WHAT IS NEEDED:
Only the lines below starting at the one that contains "cases mpsBin <;> simp" and ending at the one that contains "theorem ctx_of_decBin (h" are to be reproduced, exactly and with both ends kept.

EXERCISE MATERIALS:
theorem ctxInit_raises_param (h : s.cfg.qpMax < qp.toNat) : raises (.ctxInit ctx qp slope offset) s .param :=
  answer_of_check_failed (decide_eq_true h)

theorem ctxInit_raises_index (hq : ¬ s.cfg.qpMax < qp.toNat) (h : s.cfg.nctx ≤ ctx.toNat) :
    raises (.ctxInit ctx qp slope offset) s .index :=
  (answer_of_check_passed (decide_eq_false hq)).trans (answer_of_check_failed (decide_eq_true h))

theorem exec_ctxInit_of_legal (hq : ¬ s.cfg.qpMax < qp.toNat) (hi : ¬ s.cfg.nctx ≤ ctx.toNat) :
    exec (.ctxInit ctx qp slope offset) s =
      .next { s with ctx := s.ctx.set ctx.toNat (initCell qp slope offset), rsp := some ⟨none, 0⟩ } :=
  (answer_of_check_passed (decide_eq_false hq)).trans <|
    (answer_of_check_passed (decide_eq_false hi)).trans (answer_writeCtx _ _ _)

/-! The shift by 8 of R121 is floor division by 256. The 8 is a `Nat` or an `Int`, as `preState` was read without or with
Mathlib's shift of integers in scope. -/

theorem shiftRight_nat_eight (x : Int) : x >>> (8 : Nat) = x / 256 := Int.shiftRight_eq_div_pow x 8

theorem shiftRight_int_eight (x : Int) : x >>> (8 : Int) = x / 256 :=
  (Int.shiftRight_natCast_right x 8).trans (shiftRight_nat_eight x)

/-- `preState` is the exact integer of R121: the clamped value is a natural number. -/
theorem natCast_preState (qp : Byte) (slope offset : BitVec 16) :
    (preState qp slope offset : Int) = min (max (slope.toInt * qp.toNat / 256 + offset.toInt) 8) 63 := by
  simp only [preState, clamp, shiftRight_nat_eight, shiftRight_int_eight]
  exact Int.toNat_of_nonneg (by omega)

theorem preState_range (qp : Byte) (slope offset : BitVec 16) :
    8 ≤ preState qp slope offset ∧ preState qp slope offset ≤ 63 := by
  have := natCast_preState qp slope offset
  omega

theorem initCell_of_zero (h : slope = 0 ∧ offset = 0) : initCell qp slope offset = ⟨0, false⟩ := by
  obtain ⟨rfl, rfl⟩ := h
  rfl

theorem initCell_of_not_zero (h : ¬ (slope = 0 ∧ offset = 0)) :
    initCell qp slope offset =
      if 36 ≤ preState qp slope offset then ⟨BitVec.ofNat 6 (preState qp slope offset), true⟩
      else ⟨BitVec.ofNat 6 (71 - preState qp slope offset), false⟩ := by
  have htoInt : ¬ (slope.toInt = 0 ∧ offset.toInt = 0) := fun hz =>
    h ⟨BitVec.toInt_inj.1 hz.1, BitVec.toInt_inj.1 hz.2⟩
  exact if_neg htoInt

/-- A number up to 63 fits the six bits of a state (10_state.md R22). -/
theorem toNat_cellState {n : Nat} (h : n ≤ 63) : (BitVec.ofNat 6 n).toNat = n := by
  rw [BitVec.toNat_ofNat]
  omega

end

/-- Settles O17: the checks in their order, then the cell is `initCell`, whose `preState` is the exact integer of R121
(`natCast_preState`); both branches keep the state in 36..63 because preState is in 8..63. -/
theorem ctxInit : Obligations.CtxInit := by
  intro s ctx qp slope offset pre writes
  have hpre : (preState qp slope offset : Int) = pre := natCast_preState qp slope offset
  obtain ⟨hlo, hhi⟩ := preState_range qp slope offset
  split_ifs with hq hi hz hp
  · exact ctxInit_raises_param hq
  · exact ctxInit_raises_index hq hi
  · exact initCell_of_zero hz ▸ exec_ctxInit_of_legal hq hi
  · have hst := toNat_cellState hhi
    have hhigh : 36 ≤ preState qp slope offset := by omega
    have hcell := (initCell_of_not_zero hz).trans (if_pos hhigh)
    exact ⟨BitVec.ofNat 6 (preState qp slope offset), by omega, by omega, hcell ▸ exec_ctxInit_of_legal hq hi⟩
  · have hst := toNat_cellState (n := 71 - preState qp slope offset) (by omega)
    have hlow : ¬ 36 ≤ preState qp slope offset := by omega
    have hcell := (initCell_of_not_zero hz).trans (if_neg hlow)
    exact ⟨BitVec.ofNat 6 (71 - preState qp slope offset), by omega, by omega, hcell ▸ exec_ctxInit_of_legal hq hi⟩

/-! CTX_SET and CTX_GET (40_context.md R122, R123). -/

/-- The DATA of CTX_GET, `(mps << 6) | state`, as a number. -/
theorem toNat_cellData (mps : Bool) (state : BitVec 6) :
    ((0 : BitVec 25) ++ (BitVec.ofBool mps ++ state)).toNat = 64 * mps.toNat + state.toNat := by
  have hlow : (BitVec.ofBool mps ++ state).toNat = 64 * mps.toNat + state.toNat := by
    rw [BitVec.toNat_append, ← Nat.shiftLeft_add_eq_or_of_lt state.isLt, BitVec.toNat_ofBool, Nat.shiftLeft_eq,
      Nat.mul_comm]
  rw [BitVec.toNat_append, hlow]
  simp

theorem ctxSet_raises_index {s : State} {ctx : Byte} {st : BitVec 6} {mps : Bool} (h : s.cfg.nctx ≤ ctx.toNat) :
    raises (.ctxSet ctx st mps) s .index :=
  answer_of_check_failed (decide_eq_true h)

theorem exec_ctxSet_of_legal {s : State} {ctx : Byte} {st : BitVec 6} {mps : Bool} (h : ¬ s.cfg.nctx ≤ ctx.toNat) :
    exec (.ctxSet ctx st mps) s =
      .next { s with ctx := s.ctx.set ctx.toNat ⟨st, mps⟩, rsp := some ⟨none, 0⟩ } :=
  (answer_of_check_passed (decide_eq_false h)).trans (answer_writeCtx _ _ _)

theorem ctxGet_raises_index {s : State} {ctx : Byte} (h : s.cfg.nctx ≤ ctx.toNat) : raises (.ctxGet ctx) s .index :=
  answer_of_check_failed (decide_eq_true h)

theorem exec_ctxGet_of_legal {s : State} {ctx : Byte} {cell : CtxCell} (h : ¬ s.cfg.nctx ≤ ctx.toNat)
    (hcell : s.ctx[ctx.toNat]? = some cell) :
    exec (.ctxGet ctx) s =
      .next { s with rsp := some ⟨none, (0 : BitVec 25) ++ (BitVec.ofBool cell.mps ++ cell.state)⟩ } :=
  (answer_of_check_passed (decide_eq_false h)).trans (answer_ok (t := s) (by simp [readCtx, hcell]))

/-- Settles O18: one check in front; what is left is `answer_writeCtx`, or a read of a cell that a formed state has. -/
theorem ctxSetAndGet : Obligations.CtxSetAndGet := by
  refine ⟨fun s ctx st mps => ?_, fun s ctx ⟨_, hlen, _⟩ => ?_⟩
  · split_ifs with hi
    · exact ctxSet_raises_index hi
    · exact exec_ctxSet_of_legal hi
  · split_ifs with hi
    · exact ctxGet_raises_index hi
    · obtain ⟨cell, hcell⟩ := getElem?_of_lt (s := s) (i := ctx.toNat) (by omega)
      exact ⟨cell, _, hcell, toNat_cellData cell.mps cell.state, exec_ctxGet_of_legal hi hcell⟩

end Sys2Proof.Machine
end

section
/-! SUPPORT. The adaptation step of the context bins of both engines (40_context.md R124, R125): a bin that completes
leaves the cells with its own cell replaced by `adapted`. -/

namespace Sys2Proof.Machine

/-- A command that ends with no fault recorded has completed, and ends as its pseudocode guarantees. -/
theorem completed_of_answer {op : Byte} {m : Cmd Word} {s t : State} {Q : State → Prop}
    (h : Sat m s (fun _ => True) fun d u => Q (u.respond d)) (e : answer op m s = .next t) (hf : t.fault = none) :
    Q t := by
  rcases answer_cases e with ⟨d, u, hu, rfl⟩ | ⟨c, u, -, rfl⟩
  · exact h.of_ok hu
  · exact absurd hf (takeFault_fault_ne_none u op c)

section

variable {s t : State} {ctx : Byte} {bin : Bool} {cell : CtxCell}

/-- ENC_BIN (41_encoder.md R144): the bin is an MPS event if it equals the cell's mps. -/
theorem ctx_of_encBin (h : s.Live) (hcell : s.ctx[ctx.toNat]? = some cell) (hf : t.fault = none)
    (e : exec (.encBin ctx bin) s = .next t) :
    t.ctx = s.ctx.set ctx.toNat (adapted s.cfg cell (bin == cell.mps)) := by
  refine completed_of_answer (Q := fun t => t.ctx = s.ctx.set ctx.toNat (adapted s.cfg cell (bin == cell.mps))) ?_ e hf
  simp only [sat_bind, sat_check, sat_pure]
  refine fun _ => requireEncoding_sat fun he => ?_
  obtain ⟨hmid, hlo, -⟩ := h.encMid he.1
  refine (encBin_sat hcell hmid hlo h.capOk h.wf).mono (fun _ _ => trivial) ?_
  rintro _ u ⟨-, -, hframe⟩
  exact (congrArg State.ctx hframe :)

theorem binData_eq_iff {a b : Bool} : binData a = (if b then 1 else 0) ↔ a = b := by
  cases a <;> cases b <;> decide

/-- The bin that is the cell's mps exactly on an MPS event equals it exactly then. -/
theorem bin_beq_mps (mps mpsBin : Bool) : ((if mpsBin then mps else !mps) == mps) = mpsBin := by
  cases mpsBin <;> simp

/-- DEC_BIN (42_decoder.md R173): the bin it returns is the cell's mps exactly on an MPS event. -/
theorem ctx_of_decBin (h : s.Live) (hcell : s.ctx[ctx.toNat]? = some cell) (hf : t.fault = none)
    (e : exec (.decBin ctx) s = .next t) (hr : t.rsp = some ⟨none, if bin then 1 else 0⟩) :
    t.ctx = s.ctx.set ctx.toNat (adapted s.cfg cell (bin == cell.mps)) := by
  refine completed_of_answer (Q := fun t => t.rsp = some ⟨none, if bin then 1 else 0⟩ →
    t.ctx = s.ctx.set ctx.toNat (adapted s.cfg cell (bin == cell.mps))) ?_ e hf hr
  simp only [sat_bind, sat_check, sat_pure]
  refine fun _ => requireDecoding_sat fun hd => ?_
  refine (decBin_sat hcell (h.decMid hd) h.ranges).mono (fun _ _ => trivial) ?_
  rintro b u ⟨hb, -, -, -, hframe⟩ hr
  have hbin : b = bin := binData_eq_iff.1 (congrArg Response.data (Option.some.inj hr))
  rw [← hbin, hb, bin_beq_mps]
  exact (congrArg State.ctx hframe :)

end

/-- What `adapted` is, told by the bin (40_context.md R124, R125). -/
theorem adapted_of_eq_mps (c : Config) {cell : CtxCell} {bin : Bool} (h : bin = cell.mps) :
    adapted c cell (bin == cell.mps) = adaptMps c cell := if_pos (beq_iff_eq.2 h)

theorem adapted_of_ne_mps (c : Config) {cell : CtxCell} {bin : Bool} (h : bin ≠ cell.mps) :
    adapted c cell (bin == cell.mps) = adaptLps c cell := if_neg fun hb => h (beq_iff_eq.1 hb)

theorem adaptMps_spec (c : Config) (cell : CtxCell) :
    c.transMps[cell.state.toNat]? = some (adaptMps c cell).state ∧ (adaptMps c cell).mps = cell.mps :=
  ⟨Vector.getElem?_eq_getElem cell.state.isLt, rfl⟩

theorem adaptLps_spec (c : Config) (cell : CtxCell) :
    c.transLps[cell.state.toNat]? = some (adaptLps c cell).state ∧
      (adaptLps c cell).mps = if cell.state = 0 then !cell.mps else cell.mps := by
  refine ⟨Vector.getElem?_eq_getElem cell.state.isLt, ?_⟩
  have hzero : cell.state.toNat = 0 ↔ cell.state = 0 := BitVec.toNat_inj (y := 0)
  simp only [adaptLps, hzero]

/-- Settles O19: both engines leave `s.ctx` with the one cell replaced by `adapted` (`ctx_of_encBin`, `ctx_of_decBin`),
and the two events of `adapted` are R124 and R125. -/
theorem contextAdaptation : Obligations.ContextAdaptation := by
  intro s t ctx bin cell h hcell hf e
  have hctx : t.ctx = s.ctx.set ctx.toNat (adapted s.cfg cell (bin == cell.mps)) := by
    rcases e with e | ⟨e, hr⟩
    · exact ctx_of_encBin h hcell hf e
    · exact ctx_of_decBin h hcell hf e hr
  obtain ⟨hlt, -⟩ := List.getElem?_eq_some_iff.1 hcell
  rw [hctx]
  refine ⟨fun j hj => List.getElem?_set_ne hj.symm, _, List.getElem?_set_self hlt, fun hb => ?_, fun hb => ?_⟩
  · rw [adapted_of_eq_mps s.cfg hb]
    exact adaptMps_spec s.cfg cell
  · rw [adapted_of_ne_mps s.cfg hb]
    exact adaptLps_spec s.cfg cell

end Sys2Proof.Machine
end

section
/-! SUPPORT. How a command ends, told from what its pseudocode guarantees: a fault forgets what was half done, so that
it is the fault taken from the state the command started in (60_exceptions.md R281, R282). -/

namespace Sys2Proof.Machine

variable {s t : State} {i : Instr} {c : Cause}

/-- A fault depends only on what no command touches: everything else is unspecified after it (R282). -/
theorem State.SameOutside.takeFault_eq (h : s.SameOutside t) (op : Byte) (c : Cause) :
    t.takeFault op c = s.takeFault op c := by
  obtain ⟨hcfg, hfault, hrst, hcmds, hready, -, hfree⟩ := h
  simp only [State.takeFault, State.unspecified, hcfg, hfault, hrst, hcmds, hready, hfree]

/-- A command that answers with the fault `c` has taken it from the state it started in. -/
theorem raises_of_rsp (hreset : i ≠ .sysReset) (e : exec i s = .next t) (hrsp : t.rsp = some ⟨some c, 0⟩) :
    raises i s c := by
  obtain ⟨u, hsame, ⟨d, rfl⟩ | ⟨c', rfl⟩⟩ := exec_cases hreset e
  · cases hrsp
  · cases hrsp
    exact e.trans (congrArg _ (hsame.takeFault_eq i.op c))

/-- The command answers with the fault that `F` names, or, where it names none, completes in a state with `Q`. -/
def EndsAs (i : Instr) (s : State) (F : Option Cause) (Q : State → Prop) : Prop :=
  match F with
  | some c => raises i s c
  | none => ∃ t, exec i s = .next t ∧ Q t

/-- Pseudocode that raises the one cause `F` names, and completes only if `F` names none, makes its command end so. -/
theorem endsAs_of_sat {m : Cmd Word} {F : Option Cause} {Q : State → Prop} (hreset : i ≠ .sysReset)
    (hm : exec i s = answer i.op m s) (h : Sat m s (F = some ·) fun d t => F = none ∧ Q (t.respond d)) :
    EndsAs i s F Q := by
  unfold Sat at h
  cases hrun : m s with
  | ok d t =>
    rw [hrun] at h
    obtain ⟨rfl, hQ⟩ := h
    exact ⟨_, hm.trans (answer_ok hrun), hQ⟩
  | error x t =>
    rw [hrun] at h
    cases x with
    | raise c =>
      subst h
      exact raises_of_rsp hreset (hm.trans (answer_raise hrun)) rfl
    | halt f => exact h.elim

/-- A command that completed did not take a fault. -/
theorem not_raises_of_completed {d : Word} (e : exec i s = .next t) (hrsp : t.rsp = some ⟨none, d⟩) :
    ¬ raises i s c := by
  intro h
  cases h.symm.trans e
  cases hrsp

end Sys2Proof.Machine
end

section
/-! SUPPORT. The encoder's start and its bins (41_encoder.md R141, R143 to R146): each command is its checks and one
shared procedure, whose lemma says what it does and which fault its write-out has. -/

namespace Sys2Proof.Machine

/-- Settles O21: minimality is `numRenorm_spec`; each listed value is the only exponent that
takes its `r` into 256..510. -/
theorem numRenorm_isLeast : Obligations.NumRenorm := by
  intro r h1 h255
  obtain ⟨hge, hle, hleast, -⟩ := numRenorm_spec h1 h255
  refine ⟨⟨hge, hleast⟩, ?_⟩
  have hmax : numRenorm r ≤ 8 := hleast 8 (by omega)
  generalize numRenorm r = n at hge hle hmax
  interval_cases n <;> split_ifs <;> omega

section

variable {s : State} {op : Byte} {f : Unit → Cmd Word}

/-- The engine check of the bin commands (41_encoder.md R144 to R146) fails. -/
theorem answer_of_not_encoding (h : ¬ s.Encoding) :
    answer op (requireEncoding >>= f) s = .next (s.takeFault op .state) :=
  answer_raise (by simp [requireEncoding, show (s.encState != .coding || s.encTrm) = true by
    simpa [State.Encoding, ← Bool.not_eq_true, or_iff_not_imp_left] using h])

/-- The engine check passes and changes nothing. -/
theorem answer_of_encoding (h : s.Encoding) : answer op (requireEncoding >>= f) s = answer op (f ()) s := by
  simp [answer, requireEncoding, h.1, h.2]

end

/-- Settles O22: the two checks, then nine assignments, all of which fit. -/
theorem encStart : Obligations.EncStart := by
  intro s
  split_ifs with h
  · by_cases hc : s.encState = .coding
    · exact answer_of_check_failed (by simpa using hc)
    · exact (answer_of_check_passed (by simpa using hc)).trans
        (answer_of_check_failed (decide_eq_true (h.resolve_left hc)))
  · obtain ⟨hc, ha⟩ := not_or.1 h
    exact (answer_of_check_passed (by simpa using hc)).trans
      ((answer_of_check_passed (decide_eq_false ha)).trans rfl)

SOLUTION:
  cases mpsBin <;> simp

/-- DEC_BIN (42_decoder.md R173): the bin it returns is the cell's mps exactly on an MPS event. -/
theorem ctx_of_decBin (h : s.Live) (hcell : s.ctx[ctx.toNat]? = some cell) (hf : t.fault = none)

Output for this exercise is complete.